Clicking this option presents two options as shown above: (a) team sites and (b) communication sites. Only authorised users who can create O365 Groups can create a Group-based team site or a Communication site.

Creating a new Communication site using this option does not create an O365 Group, unlike a Group-based team site.

Note: The path for both new Group-based and Communication sites is set in the SharePoint Admin portal. In our experience most Group-based sites need to be created in the /teams name path, while Communication sites should be created in the /sites name path. It can take a little while (we found up to 20 minutes) for the changed option to appear in the SharePoint portal, ‘create site’ option.

SPOComms_DesignName

When the ‘Communication Site’ option is selected, the authorised user must (a) select which design (topic, showcase, or blank) and (b) give the site a name (which becomes the URL address). We found it was very easy for a use not to select the correct site design because it appears on the left, whereas all the other options including the name appear on the right of the site creation process. The new site is created quickly after ‘Finish’ is selected – in a matter of minutes.

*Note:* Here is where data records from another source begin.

-- ==== Sys2Proof/Machine/Snapshot.lean ====
section
/-! DEFINITION. The SNAPSHOT descriptor (R431). -/

namespace Sys2Proof.Machine

/-- The command source of a slot: 0 ring, 1 CAN by record, 2 CAN by handover. -/
def State.sourceCode (s : State) (n : Nat) : Nat :=
  if s.par P.CMD_SOURCE n == 1 then 1 else if (s.slotHost n).source then 2 else 0

/-- The measured speed of a slot: its position source's, else the observer's. -/
def State.slotSpeed (s : State) (n : Nat) : Int :=
  match s.posSource n with
  | some i => s.posSpeed i
  | none => (s.slot n).obsSpeed

/-- The 32 bytes of a slot. -/
def State.snapSlot (s : State) (n : Nat) : List Byte :=
  let x := s.slot n
  let i32 (v : Int) : List Byte := leBytes 4 (ofSigned 32 v)
  leBytes 1 (s.lcBits ⟨.slot, n⟩) ++ leBytes 1 x.cmd.mode ++ leBytes 1 (s.sourceCode n) ++ leBytes 1 (s.slotHost n).policy ++ leBytes 2 x.cmd.seq ++
    leBytes 2 x.limitSrc ++ i32 x.cmd.torque ++ i32 (mNm x.tRef) ++ i32 (s.slotSpeed n) ++
    i32 (if x.cmd.mode = 1 then s.speedTarget n / 10000 else 0) ++ i32 (s.slotVdc n) ++ leBytes 4 0

/-- The 4 bytes of a pair. -/
def State.snapPair (s : State) (n : Nat) : List Byte :=
  let r := s.ring n
  leBytes 2 ((s.lc .ring n).state.code + 4 * s.rpClass n + 32 * s.rpRole n + 128 * s.fld F.DERRICK_RP_BIND_DRIVE n + 256 * s.rpHost n + 512 * b2n r.session.isSome) ++
    leBytes 2 r.head

/-- The 336 bytes. -/
def State.snapshot (s : State) : List Byte :=
  leBytes 8 s.ts ++ leBytes 4 (s.viewReg 15 ⟨.SAFETY_STATUS, 0, 0⟩).toNat ++ leBytes 4 (s.viewReg 15 ⟨.DERRICK_HOST, 0, 0⟩).toNat ++
    s.snapSlot 0 ++ s.snapSlot 1 ++ (List.range 64).flatMap s.snapPair

def snapshotSpec : OpSpec := ⟨0x19, [1], .any, true, 1, []⟩

def execSnapshot (n : Fin 64) (s : State) : Out :=
  .next (s.runDesc n.val snapshotSpec (fun s w =>
    if rawLen w.raw < 336 then s.finish n.val w.wid St.badField 0
    else match s.dataOut n.val w s.snapshot with
      | none => s.finish n.val w.wid St.dataError 0
      | some t => t.finish n.val w.wid St.ok 336))

end Sys2Proof.Machine
end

Note: The new sign designs are only available at the top level of the site. New sub-sites are standard sub-sites which, depending on your set up, are probably going to be ‘classic’ site pages with modern libraries and lists. The site pages can of course be easily swapped over for a new modern page, but these pages do not include (or do not seem to inherit) the same design options as on the top level topic and showcase based sites. There may be an architecture or design reason for this – see below.

Using Communication Sites

As noted above, Communication sites have two primary potential uses:

  • Replacement for top level intranet sites that are usually built on sites with publishing features enabled
  • New ‘showcase’ sites, that may also already exist as publishing sites

The meaning of ‘intranet’ in this context may vary, but in our context the intranet is a standard top-level site, with multiple sub-sites, with publishing features enabled and common organisation-wide centralised information such as news, organisational structure and information, and policies and forms. It may also include extensive customisation. Other types of ‘intranet’ might include:

  • The top level in a hierarchy of team and publishing sites, all known as the ‘intranet’.
  • Any other SharePoint site that is known as the ‘intranet’. This might include team sites.

Considerations when using Communication Sites

As noted above, the ‘topic’ and ‘showcase’ design elements of Communication sites are restricted to the top level site only. However, many ‘intranet’ sites include at least one level of sub-site. Therefore, careful consideration needs to be given to the architecture of the proposed ‘intranet’ if a decision is made to use Commmunication sites instead of traditional publishing sites for this purpose.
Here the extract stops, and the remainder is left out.